What this task involves. The result should be every line that contains the word "offset", taken from the material.

Records.
>>>

/-- Settles O35: the packet is a function of `DIGITS`, which BUILD keeps. -/
theorem buildIsIdempotent : Obligations.BuildIsIdempotent := by
  refine ⟨fun s s' hdigits => ⟨_, _, exec_eq .build s, exec_eq .build s', ?same⟩,
    fun s => ⟨_, exec_eq .build s, exec_eq .build _⟩⟩
  case same => simp [effect, hdigits]

/-! ### ENCODE_BUILD -/

/-- The bytes of a word are the bytes it was packed from, for any four bytes (R15, R38). -/
theorem digitBytes_packBytes_vector (b : Vector Byte 4) : digitBytes (packBytes b) = b := by
  have hb : b = #v[b[0], b[1], b[2], b[3]] := by
    ext k hk
    match k, hk with
    | 0, _ | 1, _ | 2, _ | 3, _ => rfl
  rw [hb, digitBytes_packBytes]

/-- R86: ENCODE_BUILD builds the packet of the display that its ENCODE wrote. -/
theorem encodeBuild_pkt (s : State) : s.encodeBody.buildBody.pkt = packet (display (scale s.temp)) := by
  rw [State.buildBody_pkt, State.encodeBody_digits, digitBytes_packBytes_vector]

/-- Settles O25: BUILD acts on the state ENCODE leaves, and ENCODE overwrites `DIGITS` whole. -/
theorem encodeBuildIsEncodeThenBuild : Obligations.EncodeBuildIsEncodeThenBuild :=
  ⟨by decide, fun s => ⟨_, _, exec_eq .encode s, exec_eq .build _, exec_eq .encodeBuild s, rfl, rfl, rfl, rfl, rfl, rfl,
    rfl, fun d => exec_eq .encodeBuild { s with digits := d }⟩⟩

/-- Settles O34: every packet is well formed, and the digit bytes of ENCODE_BUILD's are the display of the scaled
value. -/
theorem builtPacketsAreWellFormed : Obligations.BuiltPacketsAreWellFormed := by
  refine fun s => ⟨⟨_, exec_eq .build s, packet_wellFormed _⟩, _, exec_eq .encodeBuild s, packet_wellFormed _, ?_⟩
  obtain ⟨hcode, hlast, hlead, hzero⟩ := displaysAreDigitCodesAndInjective.1 (scale s.temp) (scale_le s.temp)
  have hdigit := packet_digit (display (scale s.temp))
  have hseven : (packet (display (scale s.temp)))[7] = (display (scale s.temp))[3] := hdigit 3
  simp only [effect, rdataOf, State.respond_pkt, encodeBuild_pkt, hdigit, hseven]
  exact ⟨hcode, hlast, hlead, hzero⟩

/-- R90: what ENCODE_BUILD leaves at a temperature of 23.456. -/
theorem encodeBuild_of_temp_23456 {s : State} (htemp : s.temp = 23456) :
    s.encodeBody.buildBody.scaled = 234 ∧ s.encodeBody.buildBody.pkt = packet #v[0x20, 0x02, 0x03, 0x04] := by
  have hscale : scale 23456 = 234 := by decide
  have hdisplay : display 234 = #v[0x20, 0x02, 0x03, 0x04] := by decide
  constructor
  · rw [State.buildBody_scaled, encodeBody_scaled_eq, htemp, hscale]
    rfl
  · rw [encodeBuild_pkt, htemp, hscale, hdisplay]

/-- Settles O52: the run is WR_TEMP and ENCODE_BUILD, and the checksum of the packet it builds is in closed form. -/
theorem endToEndScenarioBuildsItsPacket : Obligations.EndToEndScenarioBuildsItsPacket := by
  intro s
  have hwrite : decode 0x4000005BA0 = .wrTemp 23456 := by decide
  have hcommand : decode 0x4300000003 = .encodeBuild := by decide
  obtain ⟨hscaled, hpkt⟩ := encodeBuild_of_temp_23456 (s := { s with temp := 23456 }.respond 0) rfl
  refine ⟨({ s with temp := 23456 }.respond 0).encodeBody.buildBody.respond 0, ?run, hscaled, ?digits, ?checksum⟩
  case run =>
    rw [runTransactions_cons, runTransactions_cons, hwrite, hcommand]
    rfl
  case digits =>
    rw [State.respond_pkt, hpkt, packet_toList]
    rfl
  case checksum =>
    simp only [State.respond_pkt, hpkt, packet_checksum_closed]
    rfl

end Sys2Proof
end

section
/-! The statements about the host's accesses (42_host_access.md): the words each access row takes, what an access answers,
and what it changes. -/

namespace Sys2Proof

open Sys2Proof.Machine

/-! ### The words of a row, from its mask -/

/-- The mask 0x7F00000000 leaves the write data free and fixes the kind of transaction and its slot (R56). -/
theorem decode_of_slotMask {x : T39} (we : Bool) (slot : Slot)
    (h : x &&& T39.ofFields true (.allOnes 6) 0 = T39.ofFields we slot 0) :
    decode x = if we then decodeWrite slot x.wdata else decodeRead slot x.wdata := by
  rw [← x.ofFields_fields, T39.and_eq_iff, Bool.and_true, BitVec.and_allOnes] at h
  obtain ⟨hwe, hslot, -⟩ := h
  rw [decode, hwe, hslot]

/-- The mask 0x7000000000 of RD_PKT selects the reads of slots 16 to 31 (R56). -/
theorem read_window_of_mask {x : T39} (h : x &&& 0x7000000000 = 0x1000000000) :
    x.we = false ∧ 16 ≤ x.waddr.toNat ∧ x.waddr.toNat ≤ 31 := by
  rw [← windowRow_selects_iff x.we x.waddr x.wdata, x.ofFields_fields]
  exact decide_eq_true h
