-- ==== Sys2Proof/Machine/HostProgram.lean ====
section
/-! DEFINITION. The host program notation of 30_encoding.md R86 and R87: each line as the turns it stands for. `rd`, `wr`
and `reset` are the turns themselves. -/

namespace Sys2Proof.Machine

/-- The offset of CMD (10_state.md R33). -/
def Notation.CMD : Addr := 0x0008

/-- The offset of STATUS (10_state.md R31). -/
def Notation.STATUS : Addr := 0x000C

/-- The offset of BUF word `k` (20_memory.md R52), which for `k` < 8192 is at most 0xFFFC. For a larger `k` the sum passes
the last offset 0xFFFF (R50) and the spec gives the line no expansion: here it is taken modulo 2^16 (DESIGN CHOICE, log
entry 17). -/
def Notation.bufWordAddr (k : Nat) : Addr := BitVec.ofNat 16 (0x8000 + 4 * k)

/-- `cmd M` with a word as it stands, a reserved or illegal one too (R87). -/
def Notation.cmdWord (v : Word) : List Turn := [.write Notation.CMD v]

/-- `cmd M` with a mnemonic (R87). -/
def Notation.cmd (i : Instr) : List Turn := Notation.cmdWord (encode i)

/-- `wait` (R87) in the run whose first `k` polls come before the core step: in a fair run the loop is `k` polls that
read BUSY = 1, the core step, and a poll that reads BUSY = 0 (70_reset_and_hazards.md R201, DESIGN CHOICE, log entry 15). -/
def Notation.wait (k : Nat) : List Turn :=
  List.replicate k (.read Notation.STATUS) ++ [.core, .read Notation.STATUS]

/-- `exec M` (R87) with a word as it stands, such as `exec 0x09`, with `k` polls before the core step. -/
def Notation.executeWord (k : Nat) (v : Word) : List Turn := Notation.cmdWord v ++ Notation.wait k

/-- `exec M` (R87) with a mnemonic, with `k` polls before the core step. -/
def Notation.execute (k : Nat) (i : Instr) : List Turn := Notation.executeWord k (encode i)

/-- `rounds n` (R87), with `polls i` polls before the core step of its `i`-th `exec ROUND`, i = 0 .. n-1. -/
def Notation.rounds (polls : Nat → Nat) : (n : Nat) → List Turn
  | 0 => []
  | n + 1 => Notation.rounds polls n ++ Notation.execute (polls n) .round

/-- The word that `loadmsg` writes at BUF word `k`: bytes past the message are 0x00 (R87). -/
def Notation.messageWord (m : List Byte) (k : Nat) : Word :=
  be32 (m.getD (4 * k) 0) (m.getD (4 * k + 1) 0) (m.getD (4 * k + 2) 0) (m.getD (4 * k + 3) 0)

/-- `loadmsg` (R87): the message, whole words, then its length. A message of more than 32768 bytes has words past the
offset space (`bufWordAddr`; DESIGN CHOICE, log entry 17). -/
def Notation.loadmsg (m : List Byte) : List Turn :=
  (List.range ((m.length + 3) / 4)).map (fun k => .write (Notation.bufWordAddr k) (Notation.messageWord m k))
    ++ [.write 0x0010 (BitVec.ofNat 32 m.length), .write 0x0014 (BitVec.ofNat 32 (m.length / 2 ^ 32))]

/-- The reads of H0..H4, in the order of the digest's words (43_digest.md R155). -/
def Notation.readDigest : List Turn :=
  [.read 0x0030, .read 0x0034, .read 0x0038, .read 0x003C, .read 0x0040]

/-- The source's call `digest(message, length)` as the host makes it (43_digest.md R156), with `k` polls before the core
step. A message of more than 32768 bytes is as in `loadmsg` (DESIGN CHOICE, log entry 17). -/
def Notation.digestCall (k : Nat) (m : List Byte) : List Turn :=
  Notation.loadmsg m ++ Notation.execute k .digest ++ [.read Notation.STATUS] ++ Notation.readDigest

/-- `clr` (R87). -/
def Notation.clr : List Turn := [.write Notation.STATUS 0x0000000E]

end Sys2Proof.Machine
end

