-- ==== Sys2Proof/Laws/Decode.lean ====
section
/-! SUPPORT. The fields of a command word as numbers, and the word the encoder writes. -/

namespace Sys2Proof

/-- OPC is the word modulo 256 (30_encoding.md R80). -/
theorem opcField_eq (v : Word) : opcField v = v.toNat % 256 := by
  simp [opcField, BitVec.extractLsb'_toNat]

/-- ARG is the word divided by 256 (30_encoding.md R80). -/
theorem argField_eq (v : Word) : argField v = v.toNat / 256 := by
  have := v.isLt
  simp [argField, BitVec.extractLsb'_toNat, Nat.shiftRight_eq_div_pow]
  omega

/-- ARG has 24 bits. -/
theorem argField_lt (v : Word) : argField v < 2 ^ 24 := by
  have := v.isLt
  rw [argField_eq]; omega

/-- The word of a well-formed command, as a number. -/
theorem encode_toNat (i : Instr) (h : WellFormed i = true) : (encode i).toNat = opcodeOf i + 256 * argOf i := by
  have ho : opcodeOf i < 2 ^ 8 := by cases i <;> simp [opcodeOf]
  have ha : argOf i < 2 ^ 24 := by cases i <;> simp_all [argOf, WellFormed]
  rw [encode, BitVec.toNat_or, BitVec.toNat_shiftLeft, BitVec.toNat_ofNat, BitVec.toNat_ofNat,
    Nat.mod_eq_of_lt (by omega : opcodeOf i < 2 ^ 32), Nat.mod_eq_of_lt (by omega : argOf i < 2 ^ 32),
    Nat.mod_eq_of_lt (by rw [Nat.shiftLeft_eq]; omega), Nat.or_comm, ← Nat.shiftLeft_add_eq_or_of_lt ho, Nat.shiftLeft_eq]
  omega

end Sys2Proof
end

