-- ==== Sys2Proof/Laws/Reference.lean ====
section
/-! SUPPORT. The machine's expander, rounds and padder against the algorithm over byte lists of `Reference`. -/

namespace Sys2Proof.Machine

theorem reference_schedule_eq (block : List Byte) : Reference.schedule block = Reference.words block 64 := by
  unfold Reference.schedule; rfl

theorem reference_words_length (block : List Byte) (n : Nat) : (Reference.words block n).length = 16 + n := by
  induction n with
  | zero => simp [Reference.words]
  | succ n ih => simp [Reference.words, ih]; omega

/-- A word once written stays. -/
theorem reference_words_succ_getD (block : List Byte) (n t : Nat) (h : t < 16 + n) :
    (Reference.words block (n + 1)).getD t 0 = (Reference.words block n).getD t 0 := by
  rw [Reference.words]
  simp only [List.getD_eq_getElem?_getD]
  rw [List.getElem?_append_left (by rw [reference_words_length]; exact h)]

/-- The first 16 words are the block's. -/
theorem reference_words_getD_block (block : List Byte) (n t : Nat) (h : t < 16) :
    (Reference.words block n).getD t 0 = Reference.wordAt block t := by
  induction n with
  | zero => simp [Reference.words, h]
  | succ n ih => rw [reference_words_succ_getD _ _ t (by omega), ih]

/-- The other words satisfy the recurrence. -/
theorem reference_words_recurrence (block : List Byte) (n t : Nat) (h : t < 16 + n) (h16 : 16 ≤ t) :
    (Reference.words block n).getD t 0 =
      ((Reference.words block n).getD (t - 3) 0 ^^^ (Reference.words block n).getD (t - 8) 0 ^^^
        (Reference.words block n).getD (t - 14) 0 ^^^ (Reference.words block n).getD (t - 16) 0).rotateLeft 1 := by
  induction n with
  | zero => omega
  | succ n ih =>
    rw [reference_words_succ_getD _ _ (t - 3) (by omega), reference_words_succ_getD _ _ (t - 8) (by omega),
      reference_words_succ_getD _ _ (t - 14) (by omega), reference_words_succ_getD _ _ (t - 16) (by omega)]
    by_cases e : t = 16 + n
    · subst e
      conv_lhs => rw [Reference.words]
      simp only [List.getD_eq_getElem?_getD]
      rw [List.getElem?_append_right (by rw [reference_words_length])]
      simp only [reference_words_length, Nat.sub_self, List.getElem?_cons_zero, Option.getD_some]
      rw [show 16 + n - 3 = n + 13 by omega, show 16 + n - 8 = n + 8 by omega, show 16 + n - 14 = n + 2 by omega,
        show 16 + n - 16 = n by omega]
    · rw [reference_words_succ_getD _ _ t (by omega)]
      exact ih (by omega)

theorem block_getD (s : State) (j k : Nat) (h : k < 64) : (s.block j).getD k 0 = readByte s (64 * j + k) := by
  simp [State.block, h]

theorem wordAt_block (s : State) (j i : Nat) (h : i < 16) :
    Reference.wordAt (s.block j) i = readWord s (blockAddr j + 4 * i) := by
  rw [readWord_eq_be32, Reference.wordAt, be32, block_getD _ _ _ (by omega), block_getD _ _ _ (by omega),
    block_getD _ _ _ (by omega), block_getD _ _ _ (by omega)]
  simp only [blockAddr, Nat.add_assoc]

/-- The expander fills W with the schedule of the block's bytes. -/
theorem schedule_eq_reference (j : Nat) (s : State) (t : Nat) (h : t < 80) :
    (schedule j s)[t] = (Reference.schedule (s.block j)).getD t 0 := by
  rw [reference_schedule_eq]
  generalize hn : (64 : Nat) = n
  induction t using Nat.strongRecOn with
  | ind t ih =>
    by_cases ht : t < 16
    · rw [schedule_get_block _ _ _ ht, reference_words_getD_block _ _ _ ht, wordAt_block _ _ _ ht]
    · rw [schedule_recurrence _ _ _ h (by omega), reference_words_recurrence _ _ _ (by omega) (by omega),
        ih (t - 3) (by omega), ih (t - 8) (by omega), ih (t - 14) (by omega), ih (t - 16) (by omega)]

/-- The rounds are the rounds over that schedule. -/
theorem varsAfter_eq_reference (j : Nat) (s : State) (v : WorkVars) (n : Nat) (hn : n ≤ 80) :
    varsAfter (schedule j s) v n =
      (List.range n).foldl (fun v t => Reference.round ((Reference.schedule (s.block j)).getD t 0) t v) v := by
  induction n with
  | zero => rfl
  | succ n ih =>
    rw [varsAfter, List.range_succ, List.foldl_append, List.foldl_append, ← ih (by omega), ← varsAfter]
    simp only [List.foldl_cons, List.foldl_nil, roundVars_eq_reference]
    rw [← schedule_eq_reference j s n (by omega)]
    simp [Vector.getD, show n < 80 by omega]

/-- The compressor's H is the compression of the old H and the block's bytes. -/
theorem compressBody_h_reference (j : Nat) (s : State) :
    (compressBody j s).h = Reference.compress s.h (s.block j) := by
  rw [compressBody_eq, varsAfter_eq_reference _ _ _ _ (le_refl _), Reference.compress]
  rfl

theorem message_length (s : State) : s.message.length = s.msglen.toNat := by simp [State.message]

theorem padded_length (m : List Byte) : (Reference.padded m).length = padLength m.length := by
  simp only [Reference.padded, Reference.padding, List.length_append, List.length_cons, List.length_replicate,
    List.length_map, List.length_range, padLength]
  omega

/-- PadBody leaves the padded message in BUF[0 .. P-1]. -/
theorem padBody_eq_reference (s : State) :
    (List.range (padLength s.msglen.toNat)).map (readByte (padBody s)) = Reference.padded s.message := by
  have bd := padLength_bounds s.msglen.toNat
  have hml := message_length s
  apply List.ext_getElem?
  intro a
  by_cases hp : a < padLength s.msglen.toNat
  · rw [List.getElem?_map, List.getElem?_range hp, Option.map_some, readByte, padBody_buf, get?_padMemory, Reference.padded,
      Reference.padding, hml]
    by_cases h1 : a < s.msglen.toNat
    · rw [if_pos h1, List.getElem?_append_left (by omega)]
      simp [State.message, h1, readByte]
    · rw [if_neg h1, List.getElem?_append_right (by omega), hml]
      by_cases h2 : a = s.msglen.toNat
      · rw [if_pos h2, h2]; simp
      · have hz : (64 - (s.msglen.toNat + 9) % 64) % 64 = padLength s.msglen.toNat - s.msglen.toNat - 9 := by
          unfold padLength; omega
        rw [if_neg h2, show a - s.msglen.toNat = (a - s.msglen.toNat - 1) + 1 by omega, List.getElem?_cons_succ, hz]
        by_cases h3 : a < padLength s.msglen.toNat - 8
        · rw [if_pos h3, List.getElem?_append_left (by simp; omega)]
          simp [List.getElem?_replicate]; omega
        · rw [if_neg h3, if_pos hp, List.getElem?_append_right (by simp; omega), List.getElem?_map]
          simp only [List.length_replicate]
          rw [List.getElem?_range (by omega)]
          simp only [Option.map_some, Option.getD_some, Option.some.injEq]
          rw [show 7 - (a - s.msglen.toNat - 1 - (padLength s.msglen.toNat - s.msglen.toNat - 9)) =
            padLength s.msglen.toNat - 1 - a by omega]
  · rw [List.getElem?_eq_none (by simp; omega), List.getElem?_eq_none (by rw [padded_length, hml]; omega)]

/-- Block `j` after PadBody is 64 bytes of the padded message. -/
theorem padBody_block (s : State) (j : Nat) (h : 64 * j + 64 ≤ padLength s.msglen.toNat) :
    (padBody s).block j = ((Reference.padded s.message).drop (64 * j)).take 64 := by
  rw [← padBody_eq_reference]
  apply List.ext_getElem
  · simp [State.block]; omega
  · intro a h1 h2; simp [State.block]

end Sys2Proof.Machine
end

<<<

Written answer.
/-- The offset of CMD (10_state.md R33). -/
/-- The offset of STATUS (10_state.md R31). -/
/-- The offset of BUF word `k` (20_memory.md R52), which for `k` < 8192 is at most 0xFFFC. For a larger `k` the sum passes
the last offset 0xFFFF (R50) and the spec gives the line no expansion: here it is taken modulo 2^16 (DESIGN CHOICE, log
offset space (`bufWordAddr`; DESIGN CHOICE, log entry 17). -/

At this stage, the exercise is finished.